/---

/-- A slot number that may be written: one of the table, or the next one of an unbounded table (log 15). -/
def State.writableSlot (s : State) (j : Nat) : Prop :=
  j < s.slots.length ∨ (s.build.peerSlots = .unbounded ∧ j = s.slots.length)

theorem State.writableSlot.le_length {s : State} {j : Nat} (h : s.writableSlot j) : j ≤ s.slots.length := by
  rcases h with hj | ⟨-, hj⟩ <;> omega

theorem length_putSlot_of_lt {slots : List Slot} {j : Nat} (x : Slot) (h : j < slots.length) :
    (putSlot slots j x).length = slots.length := by
  simp [putSlot, h]

theorem lt_length_putSlot {slots : List Slot} {j : Nat} (x : Slot) (h : j ≤ slots.length) :
    j < (putSlot slots j x).length := by
  unfold putSlot
  split
  · simpa
  · rw [List.length_append, List.length_singleton]
    omega

/-- Outside delivery, a slot may take any value that is as R64 says and whose key no other valid slot holds. -/
theorem State.Inv.putSlot {s : State} {j : Nat} {x : Slot} (h : s.Inv) (hd : s.deliver = false)
    (hj : s.writableSlot j) (hx : x.Inv s.build.slotBytes)
    (hkey : ∀ i, i ≠ j → (s.slot i).valid = true → x.valid = true → (s.slot i).key ≠ x.key) :
    { s with slots := Machine.putSlot s.slots j x }.Inv :=
  { h with
    table_size := by
      rcases hj with hlt | ⟨hu, -⟩
      · simpa only [length_putSlot_of_lt x hlt] using h.table_size
      · simp only [hu, tableSizeOk]
    slot_inv := fun y hy => by
      rcases mem_putSlot hy with hold | rfl
      · exact h.slot_inv y hold
      · exact hx
    keys_distinct := (keys_pairwise_iff _).2 fun a b hab => by
      have distinct := (keys_pairwise_iff s.slots).1 h.keys_distinct
      simp only [getD_putSlot _ _ _ _ hj.le_length]
      by_cases ha : a = j
      · rw [if_pos ha, if_neg (ha ▸ hab.symm)]
        exact fun hvx hvb => (hkey b (ha ▸ hab.symm) hvb hvx).symm
      · by_cases hb : b = j
        · rw [if_neg ha, if_pos hb]
          exact hkey a ha
        · rw [if_neg ha, if_neg hb]
          exact distinct a b hab
    delivery := fun hd' => absurd (hd.symm.trans hd') (by simp) }

/-- The end of delivery needs nothing of OUT_*, which keep their values (R337). -/
theorem State.Inv.endDelivery {s : State} (h : s.Inv) : { s with deliver := false }.Inv :=
  { h with delivery := fun hd => absurd hd (by simp) }

/-- Freeing a slot of the table writes it back erased (R337). -/
theorem freeSlot_eq_putSlot {slots : List Slot} {j : Nat} (h : j < slots.length) :
    freeSlot slots j = putSlot slots j (slots.getD j Slot.free).erase := by
  simp [freeSlot, putSlot, h, List.modify_eq_set_getElem?]

theorem State.Inv.freeSlot {s : State} {j : Nat} (h : s.Inv) (hd : s.deliver = false) (hj : j < s.slots.length) :
    { s with slots := Machine.freeSlot s.slots j }.Inv := by
  rw [freeSlot_eq_putSlot hj]
  exact h.putSlot hd (.inl hj) (h.slot j).erase fun _ _ _ hv => absurd hv (by simp [Slot.erase])

/-- The numbers of the table are those below PEER_SLOTS (R64). -/
theorem tableHolds_of_lt {limit : Limit} {k j : Nat} (h : tableSizeOk limit k = true) (hj : j < k) :
    tableHolds limit j = true := by
  cases limit with
  | unbounded => rfl
  | finite n =>
    simp only [tableSizeOk, beq_iff_eq] at h
    simpa [tableHolds, ← h] using hj

/-- Delivery of a valid slot of the selected peer (R329, R330). -/
theorem State.Inv.enterDelivery {s : State} {j : Nat} (h : s.Inv) (hj : j < s.slots.length)
    (hv : (s.slot j).valid = true) (hk : (s.slot j).key = s.peerKey) : (Machine.enterDelivery j s).Inv :=
  { h with
    out_fits := ⟨tableHolds_of_lt h.table_size hj, (h.slot j).len_fits⟩
    delivery := fun _ => ⟨hj, hv, hk, rfl, rfl⟩ }

/-! ### The RAMs -/

/-- A write within a RAM lists only mapped addresses, in canonical form (R106, R107). -/
theorem State.Inv.writeRam {s : State} {r : Ram} {o : Nat} {bs : List Byte} (h : s.Inv)
    (fits : o + bs.length ≤ r.size s.build) : (s.writeRam r o bs).Inv :=
  { h with
    mem_wf := Memory.wf_writeBytes _ _ _ h.mem_wf
    mem_mapped := fun c hc => by
      rcases Memory.mem_writeBytes hc with hold | ⟨hlo, hhi⟩
      · exact h.mem_mapped c hold
      · exact mappedAddress_of_ram (r := r) (by omega) (by simp only [State.writeRam_build]; omega)
    delivery := fun hd => { h.delivery hd with } }

/-! ### Reset -/

/-- Past the table, and in it after reset, every slot is free (R62, R67). -/
theorem slot_resetOf (b : Build) (j : Nat) : (State.resetOf b).slot j = Slot.free := by
  unfold State.slot State.resetOf
  cases b.peerSlots with
  | unbounded => rfl
  | finite n => by_cases hj : j < n <;> simp [State.freeTable, List.getD, hj]

theorem mem_freeTable {limit : Limit} {sl : Slot} (h : sl ∈ State.freeTable limit) : sl = Slot.free := by
  cases limit with
  | unbounded => simp [State.freeTable] at h
  | finite n => exact List.eq_of_mem_replicate h

theorem resetOf_inv {b : Build} (hb : b.wf = true) : (State.resetOf b).Inv where
  build_wf := hb
  mem_wf := rfl
  mem_mapped := by simp [State.resetOf]
  table_size := by
    simp only [State.resetOf]
    cases b.peerSlots <;> simp [State.freeTable, tableSizeOk]
  slot_inv sl hsl := mem_freeTable hsl ▸ Slot.inv_free _
  keys_distinct := List.pairwise_of_forall_mem_list fun _ ha _ _ hv =>
    absurd (mem_freeTable ha ▸ hv) (by simp [Slot.free])
  out_fits := by
    refine ⟨?_, admits_zero _⟩
    simp only [State.resetOf]
    simp only [Build.wf, Bool.and_eq_true] at hb
    obtain ⟨⟨-, hslots⟩, -⟩ := hb
    cases hp : b.peerSlots with
    | unbounded => rfl
    | finite n =>
      simp only [hp, decide_eq_true_eq] at hslots
      simpa [tableHolds] using Nat.lt_of_lt_of_le Nat.zero_lt_one hslots.1
  delivery hd := absurd hd (by simp [State.resetOf])
  reset_busy hr := absurd hr (by simp [State.resetOf])

/-- Settles O59: an empty memory and PEER_SLOTS free slots, of which the build has at least one. -/
theorem resetMeetsTheInvariant : Obligations.ResetMeetsTheInvariant := by
  unfold Obligations.ResetMeetsTheInvariant
  exact fun _ hb => resetOf_inv hb

theorem State.Inv.resetBlock {s : State} (h : s.Inv) : s.resetBlock.Inv :=
  (resetOf_inv h.build_wf).of_invPart_eq rfl

/-! ### The ENGINE's step -/

/-- `t` is the end of a command whose effects, before `finish`, kept the invariant. `finish` itself may leave
RESET_PENDING in IDLE, which the end of the same ENGINE step repairs (R130, R453). -/
def FinishesInv (t : State) : Prop := ∃ code u, t = finish code u ∧ u.Inv

theorem FinishesInv.applyPendingReset {t : State} (h : FinishesInv t) : (Machine.applyPendingReset t).Inv := by
  obtain ⟨code, u, rfl, hu⟩ := h
  rcases applyPendingReset_cases (finish code u) with ⟨-, e⟩ | ⟨hr, e⟩ <;> rw [e]
  · exact hu.resetBlock.of_invPart_eq rfl
  · have hidle : u.resetPending = true → EngState.idle = .busy := fun hr' => absurd (hr.symm.trans hr') (by simp)
    exact (hu.setEngine hidle).of_invPart_eq rfl

/-- A command that ends with effects outside `invPart` only. -/
theorem State.Inv.finishesInv {s u : State} (h : s.Inv) (code : ErrCode) (e : u.invPart = s.invPart) :
    FinishesInv (finish code u) :=
  ⟨code, u, rfl, h.of_invPart_eq e⟩

section Commands

variable {s : State}

theorem finishesInv_crc (h : s.Inv) (r : Ram) : FinishesInv (crcCommand r s) := by
  rcases crcCommand_cases r s with ⟨-, e⟩ | ⟨-, e⟩ <;> rw [e] <;> exact h.finishesInv _ rfl

/-- A region that XOR takes lies within its buffer (R223). -/
theorem finishesInv_xor (h : s.Inv) {r : Ram} (hr : r.size s.build = s.bMax) : FinishesInv (xorCommand r s) := by
  rcases xorCommand_cases r s with ⟨-, e⟩ | ⟨-, -, e⟩ | ⟨hin, -, e⟩ <;> rw [e]
  · exact h.finishesInv _ rfl
  · exact h.finishesInv _ rfl
  · rw [State.regionOutOfRange_iff] at hin
    exact ⟨_, _, rfl, h.writeRam (by simp only [length_keystream, State.region, State.length_ramBytes, hr]; omega)⟩

theorem finishesInv_plan (h : s.Inv) : FinishesInv (planCommand s) := by
  rcases planCommand_cases s with ⟨-, e⟩ | ⟨-, -, e⟩ | ⟨-, -, -, e⟩ | ⟨-, -, -, e⟩ <;> rw [e] <;>
    exact h.finishesInv _ rfl

/-- A datagram of B bytes, B being in range, lies within TXBUF (R248, R286). -/
theorem emitDatagram_inv (h : s.Inv) (hB : ¬ s.budgetOutOfRange = true) {d : List Byte}
    (hd : d.length = s.budget.toNat) : (emitDatagram d s).Inv := by
  rw [State.budgetOutOfRange_iff] at hB
  have fits : 0 + d.length ≤ Ram.size s.build .txbuf := by
    simp only [State.bMax] at hB
    simp only [Ram.size]
    omega
  exact (h.writeRam fits).of_invPart_eq rfl

theorem finishesInv_frame (h : s.Inv) (enc : Bool) : FinishesInv (frameCommand enc s) := by
  rcases frameCommand_cases enc s with
    ⟨-, e⟩ | ⟨-, -, e⟩ | ⟨-, -, -, e⟩ | ⟨-, -, -, -, e⟩ | ⟨hB, h8, hs, -, e⟩ <;> rw [e]
  case inr.inr.inr.inr =>
    have hd := (s.length_applyCipher enc _).trans (s.length_ser_frameSegment h8 hs)
    exact ⟨_, _, rfl, (emitDatagram_inv h hB hd).of_invPart_eq rfl⟩
  all_goals exact h.finishesInv _ rfl

theorem finishesInv_serialize (h : s.Inv) (enc : Bool) : FinishesInv (serializeCommand enc s) := by
  rcases serializeCommand_cases enc s with ⟨-, e⟩ | ⟨-, -, e⟩ | ⟨-, -, -, e⟩ | ⟨hB, hfit, -, e⟩ <;> rw [e]
  case inr.inr.inr =>
    have hd := (s.length_applyCipher enc _).trans (s.length_serializeDatagram hfit)
    exact ⟨_, _, rfl, emitDatagram_inv h hB hd⟩
  all_goals exact h.finishesInv _ rfl

theorem finishesInv_deserialize (h : s.Inv) : FinishesInv (deserializeCommand s) := by
  rcases deserializeCommand_cases s with ⟨-, e⟩ | ⟨-, -, e⟩ | ⟨-, -, e⟩ <;> rw [e] <;> exact h.finishesInv _ rfl

theorem finishesInv_verify (h : s.Inv) : FinishesInv (verifyCommand s) := by
  rcases verifyCommand_cases s with ⟨-, e⟩ | ⟨-, e⟩ <;> rw [e] <;> exact h.finishesInv _ rfl

/-- Delivery is over before the slot is freed, so OUT_* need describe no slot (R337). -/
theorem finishesInv_release (h : s.Inv) : FinishesInv (releaseCommand s) := by
  rcases releaseCommand_cases s with ⟨-, e⟩ | ⟨hd, e⟩ <;> rw [e]
  · exact h.finishesInv _ rfl
  · exact ⟨_, _, rfl, h.endDelivery.freeSlot rfl (h.delivery hd).in_table⟩

/-! RX: the slot it appends to is the peer's one valid slot, or a free one when the peer has none. -/

theorem discardDatagram_finishesInv (h : s.Inv) (f : FaultBit) (code : ErrCode) :
    FinishesInv (discardDatagram f code s) :=
  h.finishesInv _ rfl

/-- What RX knows of slot j: it may be written, it is the peer's if it is not a new one, and no other valid slot
is the peer's (R322, R323). -/
structure ReceivingSlot (s : State) (j : Nat) (isNew : Bool) : Prop where
  writable : s.writableSlot j
  held : isNew = false → (s.slot j).key = s.peerKey
  only : ∀ i, i ≠ j → (s.slot i).valid = true → (s.slot i).key ≠ s.peerKey

/-- A slot that the append has written is the peer's. -/
theorem ReceivingSlot.append_key {j : Nat} {isNew : Bool} (hj : ReceivingSlot s j isNew) (block : List Byte) :
    ((s.slot j).append isNew s.peerKey block).key = s.peerKey := by
  cases isNew with
  | true => rfl
  | false => exact hj.held rfl

theorem receivingSlot_of_lookup (h : s.Inv) {j : Nat} (hl : lookup s.slots s.peerKey = some j) :
    ReceivingSlot s j false := by
  obtain ⟨hlt, hv, hk⟩ := lookup_some hl
  have hslot : s.slot j = s.slots[j] := by simp [State.slot, hlt]
  refine ⟨.inl hlt, fun _ => hslot ▸ hk, fun i hij hvi => ?_⟩
  have distinct := (keys_pairwise_iff s.slots).1 h.keys_distinct i j hij hvi
  rw [← hk, ← hslot]
  rw [← hslot] at hv
  exact distinct hv

theorem receivingSlot_of_alloc {j : Nat} (hl : lookup s.slots s.peerKey = none)
    (ha : alloc s.build.peerSlots s.slots = some j) : ReceivingSlot s j true := by
  refine ⟨?_, fun hn => absurd hn (by simp), fun i _ hvi => ?_⟩
  · rcases alloc_some ha with ⟨hlt, -⟩ | hnext
    · exact .inl hlt
    · exact .inr hnext
  · by_cases hi : i < s.slots.length
    · have hslot : s.slot i = s.slots[i] := by simp [State.slot, hi]
      rw [hslot] at hvi ⊢
      exact lookup_none hl _ (List.getElem_mem hi) hvi
    · simp [State.slot, Nat.le_of_not_lt hi, Slot.free] at hvi

theorem appendSegment_inv (h : s.Inv) (hd : s.deliver = false) {j : Nat} {isNew : Bool} {g : Segment}
    (hj : ReceivingSlot s j isNew)
    (fits : s.build.slotBytes.admits (appendBase s j isNew + g.block.length) = true) :
    (appendSegment j isNew g s).Inv := by
  refine (h.putSlot hd hj.writable ((h.slot j).append fits) fun i hij hvi _ => ?_).of_invPart_eq rfl
  rw [hj.append_key]
  exact hj.only i hij hvi

/-- The slots of the table after the append (R326). -/
theorem slot_appendSegment (j : Nat) (isNew : Bool) (g : Segment) (hj : s.writableSlot j) :
    (appendSegment j isNew g s).slot j = (s.slot j).append isNew s.peerKey g.block := by
  show (putSlot s.slots j _).getD j Slot.free = _
  rw [getD_putSlot _ _ _ _ hj.le_length, if_pos rfl]

theorem finishesInv_receiveInto (h : s.Inv) (hd : s.deliver = false) {j : Nat} {isNew : Bool}
    (hj : ReceivingSlot s j isNew) (g : Segment) : FinishesInv (receiveInto j isNew g s) := by
  rcases receiveInto_cases j isNew g s with ⟨-, e⟩ | ⟨fits, -, e⟩ | ⟨fits, -, e⟩ <;> rw [e]
  · exact discardDatagram_finishesInv h _ _
  · have hslot := slot_appendSegment j isNew g hj.writable
    have hk : (appendSegment j isNew g s).peerKey = s.peerKey := (hostPartKept_appendSegment j isNew g s).peerKey
    refine ⟨_, _, rfl, (appendSegment_inv h hd hj fits).enterDelivery ?_ ?_ ?_⟩
    · exact lt_length_putSlot _ hj.writable.le_length
    · rw [hslot]; rfl
    · rw [hslot, hk]; exact hj.append_key _
  · exact ⟨_, _, rfl, appendSegment_inv h hd hj fits⟩

theorem finishesInv_receiveSegment (h : s.Inv) (hd : s.deliver = false) (g : Segment) :
    FinishesInv (receiveSegment g s) := by
  rcases receiveSegment_cases g s with ⟨j, hl, e⟩ | ⟨hl, j, ha, e⟩ | ⟨-, -, e⟩ <;> rw [e]
  · exact finishesInv_receiveInto h hd (receivingSlot_of_lookup h hl) g
  · exact finishesInv_receiveInto h hd (receivingSlot_of_alloc hl ha) g
  · exact discardDatagram_finishesInv h _ _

\---

→ **WHAT IS NEEDED**
Every line above carrying the word "which" needs to be shown.

→ **ANSWER BOX**
/-- The end of delivery needs nothing of OUT_*, which keep their values (R337). -/
/-- Settles O59: an empty memory and PEER_SLOTS free slots, of which the build has at least one. -/
RESET_PENDING in IDLE, which the end of the same ENGINE step repairs (R130, R453). -/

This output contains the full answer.